Un terzo paragrafo dello studio condotto illustra un’analisi dell’impatto della pandemia sulle regioni in merito agli indipendenti e ai liberi professionisti. Nella seguente tabella 2 sono state riportate le variazioni tra primo trimestre del 2020 su primo trimestre del 2019 e tra secondo trimestre 2020 e secondo trimestre del 2019: gli indipendenti risultano in aumento in Sardegna, Abruzzo, Emilia-Romagna, Friuli-Venezia Giulia e Basilicata. Le regioni che evidenziano cali consistenti sono il Veneto e il Lazio con un calo di indipendenti di oltre 30.000 lavoratori.

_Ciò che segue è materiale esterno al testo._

-- ==== Sys2Proof/Machine/Ops.lean ====
section
/-! DEFINITION. The named operations over registers, `pc`, memory, the call stack and the run state, and the raising
of a fault: ONE shared operation for every instruction, the fetch and the loader. -/

namespace Sys2Proof.Machine

/-! ### One write to one piece of state -/

/-- `pc <- t` (10_state.md R24). -/
def State.setPc (s : State) (t : Word) : State := { s with pc := t }

/-- `I <- a` (10_state.md R27). -/
def State.setI (s : State) (a : Word) : State := { s with i := a }

/-- `DT <- b` (10_state.md R28). -/
def State.setDt (s : State) (b : Byte) : State := { s with dt := b }

/-- `ST <- b` (10_state.md R28). -/
def State.setSt (s : State) (b : Byte) : State := { s with st := b }

/-- The contents of memory (20_memory.md R50). -/
def State.setMem (s : State) (m : Memory) : State := { s with mem := m }

/-- The framebuffer (10_state.md R33). -/
def State.setScreen (s : State) (fb : Screen) : State := { s with fb := fb }

/-- `K[k] <- down` (10_state.md R32). -/
def State.setKey (s : State) (k : Fin 16) (down : Bool) : State := { s with keys := s.keys.set k down }

/-- `RS <- r` (10_state.md R34). -/
def State.setRun (s : State) (r : RunState) : State := { s with rs := r }

/-- The host events still to come (log 2). -/
def State.setInbox (s : State) (rest : List Event) : State := { s with inbox := rest }

/-! ### Faults (60_exceptions.md) -/

/-- The numeric code of a fault (60_exceptions.md R221). -/
def Fault.code : Fault → Nat
  | .memBounds _ => 1
  | .stackOverflow _ => 2
  | .stackUnderflow => 3
  | .keyIndex _ => 4
  | .loadTooLarge _ => 5

/-- The info a fault records (60_exceptions.md R221). -/
def Fault.info : Fault → Nat
  | .memBounds addr => addr
  | .stackOverflow pushed => pushed.toNat
  | .stackUnderflow => 0
  | .keyIndex value => value.toNat
  | .loadTooLarge length => length

/-- `raise F(info)`: `RS <- HALTED(F, info)` and nothing else. Applied to the state the instruction entered with, so
that none of its effects is kept and `pc` stays where the fetch left it (60_exceptions.md R224). There is no return from
it but the event `Reset` (R227). -/
def State.raise (s : State) (f : Fault) : State := s.setRun (.halted f)

/-- All or nothing (20_memory.md R58, 60_exceptions.md R224): the whole effect of an instruction, or the fault raised in
the state `s` it entered with. -/
def State.commit (s : State) : Except Fault State → State
  | .ok t => t
  | .error f => s.raise f

/-! ### Registers and `pc` (10_state.md) -/

/-- `V[x]` (10_state.md R21). -/
def State.getV (s : State) (x : Reg) : Byte := s.v[x]

/-- `V[x] <- b` (10_state.md R21). No register is hardwired. -/
def State.setV (s : State) (x : Reg) (b : Byte) : State := { s with v := s.v.set x b }

/-- The increment of the fetch stage, `pc <- (pc + 2) mod 65536` (10_state.md R25 step 3). -/
def State.advance (s : State) : State := s.setPc (s.pc + 2)

/-- `skip` when the condition holds: `pc <- (pc + 2) mod 65536` once more (10_state.md R26). -/
def State.skipIf (s : State) (c : Bool) : State := if c then s.setPc (s.pc + 2) else s

/-! ### Memory (20_memory.md) -/

/-- `MEM[a]`: the listed byte, or the reset contents where nothing is listed. -/
def Memory.byteAt : Memory → Nat → Byte
  | [], a => Config.resetByte a
  | (b, v) :: rest, a => if b = a then v else Memory.byteAt rest a

/-- Memory with nothing listed at `a`. -/
def Memory.erase (m : Memory) (a : Nat) : Memory := m.filter fun cell => cell.1 != a

/-- Memory with `v` listed at `a`, before the first higher address. -/
def Memory.insert : Memory → Nat → Byte → Memory
  | [], a, v => [(a, v)]
  | (b, u) :: rest, a, v => if a < b then (a, v) :: (b, u) :: rest else (b, u) :: Memory.insert rest a v

/-- `MEM[a] <- v` in the canonical form: a byte equal to the reset contents is not listed. -/
def Memory.setByte (m : Memory) (a : Nat) (v : Byte) : Memory :=
  if v = Config.resetByte a then m.erase a else (m.erase a).insert a v

/-- The canonical form from address `lo` on: addresses strictly rising, inside memory, and no byte equal to its reset
contents. -/
def Memory.wfFrom : Nat → Memory → Bool
  | _, [] => true
  | lo, (a, v) :: rest =>
    decide (lo ≤ a) && decide (a < Config.memSize) && decide (v ≠ Config.resetByte a) && Memory.wfFrom (a + 1) rest

/-- The canonical form of memory, in which equal memories are equal lists. -/
def Memory.wf (m : Memory) : Bool := Memory.wfFrom 0 m

/-- `MemRead(addr, 1)` with its bounds check; `addr` is not reduced to any width (20_memory.md R52, R55). -/
def State.memRead (s : State) (addr : Nat) : Except Fault Byte :=
  if addr < Config.memSize then .ok (s.mem.byteAt addr) else .error (.memBounds addr)

/-- `MemWrite(addr, 1, v)` with its bounds check (20_memory.md R53, R55); every address in range is writable (R61). -/
def State.memWrite (s : State) (addr : Nat) (v : Byte) : Except Fault State :=
  if addr < Config.memSize then .ok (s.setMem (s.mem.setByte addr v)) else .error (.memBounds addr)

/-- `MemRead(addr, 2)`, big-endian, the lower address checked first (20_memory.md R54). -/
def State.memReadWord (s : State) (addr : Nat) : Except Fault Word :=
  match s.memRead addr with
  | .error f => .error f
  | .ok hi =>
    match s.memRead (addr + 1) with
    | .error f => .error f
    | .ok lo => .ok (wordOfBytes hi lo)

/-- `n` single bytes at `addr, addr + 1, ...`: the lowest address outside memory is the one reported (20_memory.md R58,
60_exceptions.md R223). -/
def State.readBytes (s : State) : Nat → Nat → Except Fault (List Byte)
  | _, 0 => .ok []
  | addr, n + 1 =>
    match s.memRead addr with
    | .error f => .error f
    | .ok b => (s.readBytes (addr + 1) n).map (b :: ·)

/-- Single bytes written at `addr, addr + 1, ...`. The lowest address outside memory is the one reported, and a caller
that commits the answer keeps none of the writes before it (20_memory.md R58, 60_exceptions.md R223, R224). -/
def State.writeBytes (s : State) : Nat → List Byte → Except Fault State
  | _, [] => .ok s
  | addr, b :: rest =>
    match s.memWrite addr b with
    | .error f => .error f
    | .ok t => t.writeBytes (addr + 1) rest

/-! ### The call stack (10_state.md R29 to R31) -/

/-- `push(v)`: `STACK[SP] <- v; SP <- SP + 1`, or `STACK_OVERFLOW(v)` when `SP = 16` (10_state.md R30). -/
def State.push (s : State) (v : Word) : Except Fault State :=
  if h : s.sp.val < 16 then
    .ok { s with stack := s.stack.set s.sp.val v, sp := ⟨s.sp.val + 1, by omega⟩ }
  else .error (.stackOverflow v)

/-- `pop()`: `SP <- SP - 1` and the entry there, or `STACK_UNDERFLOW` when `SP = 0`; the entry is not erased
(10_state.md R31, 40_flow.md R110). -/
def State.pop (s : State) : Except Fault (Word × State) :=
  if s.sp.val = 0 then .error .stackUnderflow
  else .ok (s.stack[s.sp.val - 1]'(by omega), { s with sp := ⟨s.sp.val - 1, by omega⟩ })

/-! ### The random source (10_state.md R35) -/

/-- The byte the next `RandomByte()` request returns: the first injected byte, or a free value when the host has
injected none (10_state.md R35; log 4). -/
def State.randomByte (s : State) : Byte :=
  match s.tape with
  | [] => Config.randomByte s.draws
  | b :: _ => b

/-- One byte of the random source is consumed (41_alu.md R143). -/
def State.consumeRandom (s : State) : State := { s with tape := s.tape.tail, draws := s.draws + 1 }

/-! ### Fetch (10_state.md R25) -/

/-- Step 2 of the cycle: the word at `pc`, or `MEM_BOUNDS` of the first bad address. -/
def State.fetch (s : State) : Except Fault Word := s.memReadWord s.pc.toNat

/-- The state in which the very next turn fetches and runs the word `op`: the block running, no event waiting, and the
word's bytes where `pc` points. A `pc` from which no word can be fetched is moved to the load offset (log 3). -/
def State.placeWord (s : State) (op : Word) : State :=
  let pc : Word := if s.pc.toNat + 1 < Config.memSize then s.pc else BitVec.ofNat 16 Config.loadOffset
  { s with
    pc := pc
    rs := .running
    inbox := []
    mem := (s.mem.setByte pc.toNat (highByte op)).setByte (pc.toNat + 1) (lowByte op) }

end Sys2Proof.Machine
end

Allo stesso modo i liberi professionisti risultano particolarmente colpiti: si registra un calo in Lombardia di -10.417 unità e in Calabria di 8.791. In generale però il calo dei liberi professionisti tra il secondo trimestre del 2020 e il secondo trimestre del 2019 è pari a circa 21.500 lavoratori.
Dal quadro generale sin qui tracciato emerge uno scenario piuttosto articolato e frastagliato ancora in via di definizione e stabilizzazione. La pandemia ha avuto inevitabilmente delle forti conseguenze sul lavoro autonomo professionale colpendo pesantemente tutti i professionisti. La decretazione emergenziale ha messo in luce come tutto il sistema regolatorio del lavoro autonomo professionale sia privo di reti di protezione sociale: lo stesso legislatore ha avuto forti difficoltà nell’approntare misure straordinarie per supportare lavoratori autonomi che si sono trovati costretti ad interrompere la propria attività.
Sembrerebbe che la platea del lavoro autonomo professionale, già interessata da profonde trasformazioni (demografiche, sociali, economiche), vada in cerca di istanza di rappresentanza, protezione sociale e welfare profondamente diverse da quelle dei tradizionali settori. Diviene pertanto oggi ancora più centrale e necessario, a seguito delle spinte acceleratrici della pandemia, il coinvolgimento delle parti sociali e dei corpi intermedi nella progettazione dei nuovi strumenti per andare incontro a queste esigenze emergenti nella società e nell’economia.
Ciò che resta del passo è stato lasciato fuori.